What remains a blocker
- Performance parity is not guaranteed. If a game remains x64 and runs under Prism emulation, translation overhead will still affect CPU‑bound performance and occasionally GPU workloads. Native ARM64 builds or well‑crafted Arm64EC mixes are required for parity in many titles.
- Other anti‑cheat vendors matter. Epic’s EAC is pervasive but not universal. Games that rely on other anti‑cheat systems remain blocked until those vendors ship ARM builds.
- Operational risks from kernel code. Porting kernel drivers to a new ISA means new testing vectors: stability, compatibility with Windows hardening (Memory Integrity / Core Isolation), and driver signing requirements must be validated.

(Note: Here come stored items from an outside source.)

-- ==== Sys2Proof/Machine/BenchState.lean ====
section
/-! DEFINITION. The state of the Bench (R42 to R69, R412 to R476): sessions, host port and mailbox, maintenance
port, sensors, event counters, event recorder, update path, and self-test control. -/

namespace Sys2Proof.Machine

/-- What a session holds privately (R42): selected instances, masks, and the results it last read (R51). -/
structure Session where
  chan : List (Nat × W16) := []
  mask : Mem 32 := []
  seen : List (Nat × Nat) := []
  lastAt : Nat := 0
  deriving DecidableEq, Repr

/-- A read that waits for a bridge grant (R49, R59); `num` is the number of a maintenance request. -/
structure PendingRead where
  addr  : W32
  count : Nat
  at0   : Nat
  num   : W32 := 0
  deriving DecidableEq, Repr

/-- A maintenance session (R66, R67). `ip` is the source of its last request. `reads` holds the reads that wait for a bridge, oldest first; `seq` and `typ` are the number and
type of its last request, and `reply` what answered that request. -/
structure MntSession where
  id     : Nat
  ip     : W32
  level  : Level
  challenge : BitVec 128
  authed : Bool
  seq    : W32
  typ    : Byte := 0x01
  reply  : Option MntReply := none
  reads  : List PendingRead := []
  sess   : Session := {}
  notified : Option Nat := none
  summary : W32 := 0
  deriving DecidableEq, Repr

/-- Host port and mailbox (R34, R35, R57 to R63). `marked` lists the mailbox words a WRITE with a bad CRC
covered, `lastWrite` is the Bench clock, first word and length of the last mailbox WRITE, `benchWrite` the clock and the words of the
Bench's last writes, `rewrite` the words whose Bench write was dropped (R60), and `before` what the words written in a clock held
before it (R61). `host` is the open host session, `opens` the number of those opened. `reply` is what the port last answered, `crc` the CRC that closed the frame. -/
structure HostPort where
  host    : Option Session := none
  opens   : Nat := 0
  h2b     : W32 := 0
  b2h     : W32 := 0
  collide : W16 := 0
  collideAt : BitVec 12 := 0
  crcErrs : W16 := 0
  timeouts : W16 := 0
  last    : Status := .ok
  read    : Option PendingRead := none
  done    : Option Reply := none
  reply   : Option Reply := none
  crc     : Option W16 := none
  closedByTimeout : Bool := false
  lastFrame : Option Nat := none
  mailbox : Mem 32 := []
  marked  : List Nat := []
  lastWrite : Option (Nat × Nat × Nat) := none
  benchWrite : Option (Nat × List (Nat × W32)) := none
  before  : Option (Nat × List (Nat × W32)) := none
  rewrite : List (Nat × W32) := []
  deriving DecidableEq, Repr

/-- The maintenance port (R64 to R69). `failures` lists the instants of `AUTH_ERR` replies by source, `lockouts`
the ignored sources. `key` is the maintenance key of the station data settings in force (R66). `reply` is the last reply datagram,
`notify` the last NOTIFY, `lastAnswer` the last ARP or ICMP answer, and `waiting` the datagrams that let a host-port access of the
same Bench clock go first (R48). -/
structure MntPort where
  link    : Bool := false
  ip      : W32 := 0
  mask    : W32 := 0
  gateway : Option W32 := none
  dhcp    : Bool := true
  sessions : List MntSession := []
  nextId  : Nat := 1
  authFails : W16 := 0
  bad     : W16 := 0
  failures : List (W32 × Nat) := []
  lockouts : List (W32 × Nat) := []
  key     : Option (List Byte) := none
  reply   : Option MntReply := none
  notify  : Option MntReply := none
  lastAnswer : Option NetRequest := none
  waiting : List MntDatagram := []
  deriving DecidableEq, Repr

/-- The port as it is with no verified station data set: on DHCP, under the factory key (R64, R66). -/
def MntPort.noSet (p : MntPort) : MntPort :=
  if p.dhcp then { p with key := none } else { p with key := none, ip := 0, mask := 0, gateway := none, dhcp := true }

/-- The port under the settings of a station data set (R64, R66). -/
def MntPort.takeSet (x : Settings) (p : MntPort) : MntPort :=
  let p := { p with key := some x.mntKey }
  if x.mntStatic then { p with ip := x.mnt.ip, mask := x.mnt.mask, gateway := x.mnt.gateway, dhcp := false }
  else if p.dhcp then p else { p with ip := 0, mask := 0, gateway := none, dhcp := true }

/-- Bench sensors (R436 to R438, R454). `runs` counts consecutive samples beyond a threshold per warning, and
`inside` since when samples stay inside by the margin. -/
structure Sensors where
  temps  : List W16 := List.replicate 8 0
  rails  : List W16 := List.replicate 12 0
  fs     : W16 := 0
  rh     : BitVec 10 := 0
  air    : W16 := 0
  dew    : W16 := 0
  shockX : W16 := 0
  shockY : W16 := 0
  shockZ : W16 := 0
  shocks : W16 := 0
  warn   : BitVec 22 := 0
  warns  : W16 := 0
  runs   : List Nat := List.replicate 22 0
  inside : List (Option Nat) := List.replicate 22 none
  deriving DecidableEq, Repr

/-- An event counter (R439, R441, R455). -/
structure EventCounter where
  src   : Byte := 0
  qual  : Byte := 0xFF
  sat   : Bool := false
  count : W32 := 0
  group : ResultGroup := {}
  snap  : W32 := 0
  delta : W32 := 0
  secs  : W32 := 0
  deriving DecidableEq, Repr

/-- A record (R442). -/
structure Rec where
  seq   : Nat
  code  : W16
  unit  : W32
  inst  : W16
  flags : Byte
  snapv : Byte
  p0    : W32
  p1    : W32
  snaps : List W32
  repCount : W32
  deriving DecidableEq, Repr

/-- A token bucket (R444). -/
structure Bucket where
  code   : W16
  tokens : Nat
  from0  : Nat
  deriving DecidableEq, Repr

/-- Suppressed notices of a code (R444). -/
structure Suppressed where
  code  : W16
  count : Nat
  unit  : W32
  deriving DecidableEq, Repr

/-- A sector of the flash ring (R448): its number of 0 to 511, its NOR device, its header and its records, oldest first. -/
structure FlashSector where
  no   : Nat
  device : Nat
  header : List Byte
  recs : List Rec
  deriving DecidableEq, Repr

/-- The event recorder (R442 to R453, R456). `ram` holds the uncommitted and the recent records, oldest first; `flash` the
sectors with committed ones in the order they were begun, and `erased` the sector kept erased ahead; `recent` holds the
notices that the lanes reported (R435), `anchored` the time in the last anchor that had `STIME_OK` 1, `anchorTime` the time in
the last anchor and `anchorKey` the second that it was written for, by `STIME_OK`. `secSeen`, `sumSec` and `matSeen` are the
Bench second counted last, the one summarised last, and the matrix cycle counted last (R440, R444). `frozen` names the session that holds a freeze, which of its openings it is (`Mach.sessOpen`),
and when the freeze began. -/
structure Recorder where
  next    : Nat := 0
  ram     : List Rec := []
  flash   : List FlashSector := []
  erased  : Option Nat := some 0
  erases  : List (Nat × Nat) := []
  openRec : Bool := false
  frozen  : Option (Sess × Nat × Nat) := none
  releasedAt : Option Nat := none
  queue   : List Rec := []
  lostFrozen : W16 := 0
  lostNow : Nat := 0
  lostFull : W16 := 0
  fullOwed : Nat := 0
  suppressed : W32 := 0
  pendSupp : List Suppressed := []
  buckets : List Bucket := []
  recent  : List Notice := []
  laneq   : W16 := 0
  stepback : W16 := 0
  bad     : List Nat := []
  fails   : W16 := 0
  stime   : Nat := 0
  stimeAt : Nat := 0
  stimeOk : Bool := false
  okAt    : Nat := 0
  setPending : Option (Nat × Nat) := none
  anchored : Option Nat := none
  anchorTime : Nat := 0
  anchorKey : Option (Bool × Nat) := none
  secSeen : Nat := 0
  sumSec  : Nat := 0
  matSeen : Option W32 := none
  deriving DecidableEq, Repr

/-- A BIST token (R418). -/
structure Token where
  serial  : W64
  fw      : W64
  written : Nat
  fieldAt : Nat
  field   : Bool
  epoch   : Nat
  check   : W64
  deriving DecidableEq, Repr

/-- Self-test control (R412 to R426, R431). Times of `fieldPass` and of slices are Bench seconds. `results` are what the test
controllers of the test that runs or ran last hold, `judged` says that its verdict is given, and `fit` whether the field supply
allows its field blocks, as it stands up to 940 ms of the test. -/
structure SelfTest where
  token0  : Option Token := none
  token1  : Option Token := none
  lastKind : BitVec 2 := 0
  lastResult : BitVec 2 := 0
  lastLane : BitVec 2 := 0
  lastBlock : Byte := 0
  lastItem : BitVec 2 := 0
  lastSecs : W32 := 0
  unusLanes : BitVec 3 := 0
  unusPorts : BitVec 10 := 0
  unusWdog : Bool := false
  unusDi  : BitVec 48 := 0
  unusAi  : Byte := 0
  unusDo  : BitVec 24 := 0
  due     : BitVec 3 := 0
  dueAt   : Tri Nat := ⟨0, 0, 0⟩
  passedAt : Tri (Option Nat) := ⟨none, none, none⟩
  expiredAt : Option Nat := none
  returnAt : Option Nat := none
  askAfter : Nat := 0
  request : Option (LaneId × W32) := none
  run     : Option LaneId := none
  overdue : BitVec 3 := 0
  done    : W16 := 0
  fails   : W16 := 0
  fieldPass : Option (Nat × Nat) := none
  peak    : BitVec 10 := 0
  energy  : BitVec 10 := 0
  results : List BlockResult := []
  judged  : Bool := false
  fit     : Bool := false
  deriving DecidableEq, Repr

/-- A slot of the non-volatile store (R457, R476): `mbytes` holds its manifest's bytes. -/
structure Slot where
  state   : SlotState := .empty
  version : W32 := 0
  sdId    : W64 := 0
  manifest : Option Manifest := none
  mbytes  : List Byte := []
  station : Option StationData := none
  deriving DecidableEq, Repr

/-- The identity record and what production fixes (R411, R460). (DESIGN CHOICE log 7) -/
structure Identity where
  serial : W64 := 0
  order  : Byte := 0x45
  copy   : BitVec 1 := 0
  hwRev  : W16 := 1
  railwayKey : Bool := false
  deriving DecidableEq, Repr

/-- What a copy of the identity area holds (R457, R458): its sequence number, the identity record, which slots the slot record names
and how, the trial with its count of failed boots, and the state of the verification keys. (DESIGN CHOICE log 102) -/
structure AreaRecord where
  seq    : Nat := 0
  ident  : Identity := {}
  fwA    : SlotState := .active
  fwB    : SlotState := .empty
  sdA    : SlotState := .empty
  sdB    : SlotState := .empty
  trial  : Option SetKind := none
  boots  : BitVec 2 := 0
  filled : BitVec 4 := 0
  retired : BitVec 4 := 0
  fwGen  : BitVec 2 := 3
  deriving DecidableEq, Repr

def slotCode : SlotState → Nat
  | .empty => 0 | .loading => 1 | .verified => 2 | .active => 3 | .trial => 4 | .previous => 5

def kindCode : SetKind → Nat
  | .firmware => 1
  | .stationData => 2
  | .enrolment => 3

/-- The bytes of a copy under its CRC-32. (DESIGN CHOICE log 102) -/
def areaBytes (r : AreaRecord) : List Byte :=
  beBytes 8 r.seq ++ bytes64 r.ident.serial ++ [r.ident.order, r.ident.copy.setWidth 8] ++ bytes16 r.ident.hwRev ++
    [if r.ident.railwayKey then 1 else 0] ++
    [slotCode r.fwA, slotCode r.fwB, slotCode r.sdA, slotCode r.sdB, r.trial.elim 0 kindCode].map (BitVec.ofNat 8) ++
    [r.boots.setWidth 8, r.filled.setWidth 8, r.retired.setWidth 8, r.fwGen.setWidth 8]

/-- A copy of the identity area on one NOR device, with the CRC-32 that it holds. -/
structure AreaCopy where
  held : AreaRecord := {}
  crc  : W32 := crc32 (areaBytes {})
  deriving DecidableEq, Repr

/-- The update session and the slots (R457 to R476). `slotSeq` is the sequence number of the slot record (R458), `area1` and `area2` the
copies of the identity area on the two NOR devices (R457), `blocks` lists the written blocks by offset with their
bytes, `parts` the parts of blocks that are not whole yet (R464). -/
structure Update where
  state   : BitVec 3 := 0
  kind    : Option SetKind := none
  maint   : Bool := false
  slot    : SlotId := .a
  result  : Byte := 0
  reqAt   : Nat := 0
  bytes   : Nat := 0
  len     : Nat := 0
  mlen    : Nat := 0
  manifestOk : Bool := false
  blocks  : List (Nat × List Byte) := []
  parts   : List (Nat × BlockPart × List Byte) := []
  fwA     : Slot := { state := .active }
  fwB     : Slot := {}
  sdA     : Slot := {}
  sdB     : Slot := {}
  enrol   : Option (List EnrolOp) := none
  trial   : Option SetKind := none
  trialBoots : BitVec 2 := 0
  phase   : BitVec 3 := 0
  serviceFrom : Option Nat := none
  trialFrom : Option Nat := none
  armed   : Bool := false
  lastCause : Byte := 0
  lastKind : BitVec 2 := 0
  fallbacks : W16 := 0
  fellBack : Bool := false
  benchFw : W16 := 0
  vfmt    : W16 := 0
  sfmt    : Byte := 0
  keysFilled : BitVec 4 := 0
  keysRetired : BitVec 4 := 0
  fwGen   : BitVec 2 := 3
  att     : ResultGroup := {}
  attLen  : W16 := 0
  attNonce : Option (BitVec 256) := none
  report  : List Byte := []
  verifyFor : Option (Sess × W32) := none
  attFor  : Option (Sess × W32) := none
  rollBack : Bool := false
  rollAt  : Option W32 := none
  slotSeq : Nat := 0
  area1   : AreaCopy := {}
  area2   : AreaCopy := {}
  deriving DecidableEq, Repr

/-- The Bench. `secs` is the seconds count at the instant `secsAt`, and `clkStopped` says that the always-on clock stands
(R419). `ecSeen` lists the sources counted last in one Bench clock, with the clock (R439). (DESIGN CHOICE log 7) -/
structure Bench where
  up      : Bool := false
  secs    : Nat := 0
  secsAt  : Nat := 0
  epoch   : Nat := 0
  clkLost : Bool := false
  clkStopped : Bool := false
  host    : HostPort := {}
  mnt     : MntPort := {}
  sens    : Sensors := {}
  ec      : List EventCounter := List.replicate 32 {}
  ecSeen  : Nat × List (Byte × Byte) := (0, [])
  recd    : Recorder := {}
  test    : SelfTest := {}
  upd     : Update := {}
  deriving DecidableEq, Repr

end Sys2Proof.Machine
end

Where other anti‑cheat vendors stand
Microsoft and industry partners have been coordinating to bring anti‑cheat vendors onto ARM. Microsoft explicitly called out several vendors as having ARM support in its platform push: BattlEye, Denuvo Anti‑Cheat, and Wellbia XIGNCODE3 / UNCHEATER are now supported on Windows on ARM per Microsoft’s developer communications. That progress reduces the chance a single anti‑cheat system becomes a permanent blocker, but it doesn’t eliminate catalog fragmentation — publishers must still choose to ship the ARM builds.Notably, some high‑profile anti‑cheat systems have not publicly announced full ARM support. Riot Vanguard (used by Riot titles) historically remains tightly coupled to Windows x64 and Secure Boot constraints, and Faceit’s and EA’s newer Javelin/secure‑boot strategies have complex requirements; these vendors/publishers must confirm ARM builds before their games are reliably playable on ARM Windows or Linux. Where public statements are absent, treat vendor support as unverified until the vendor issues a formal ARM compatibility announcement.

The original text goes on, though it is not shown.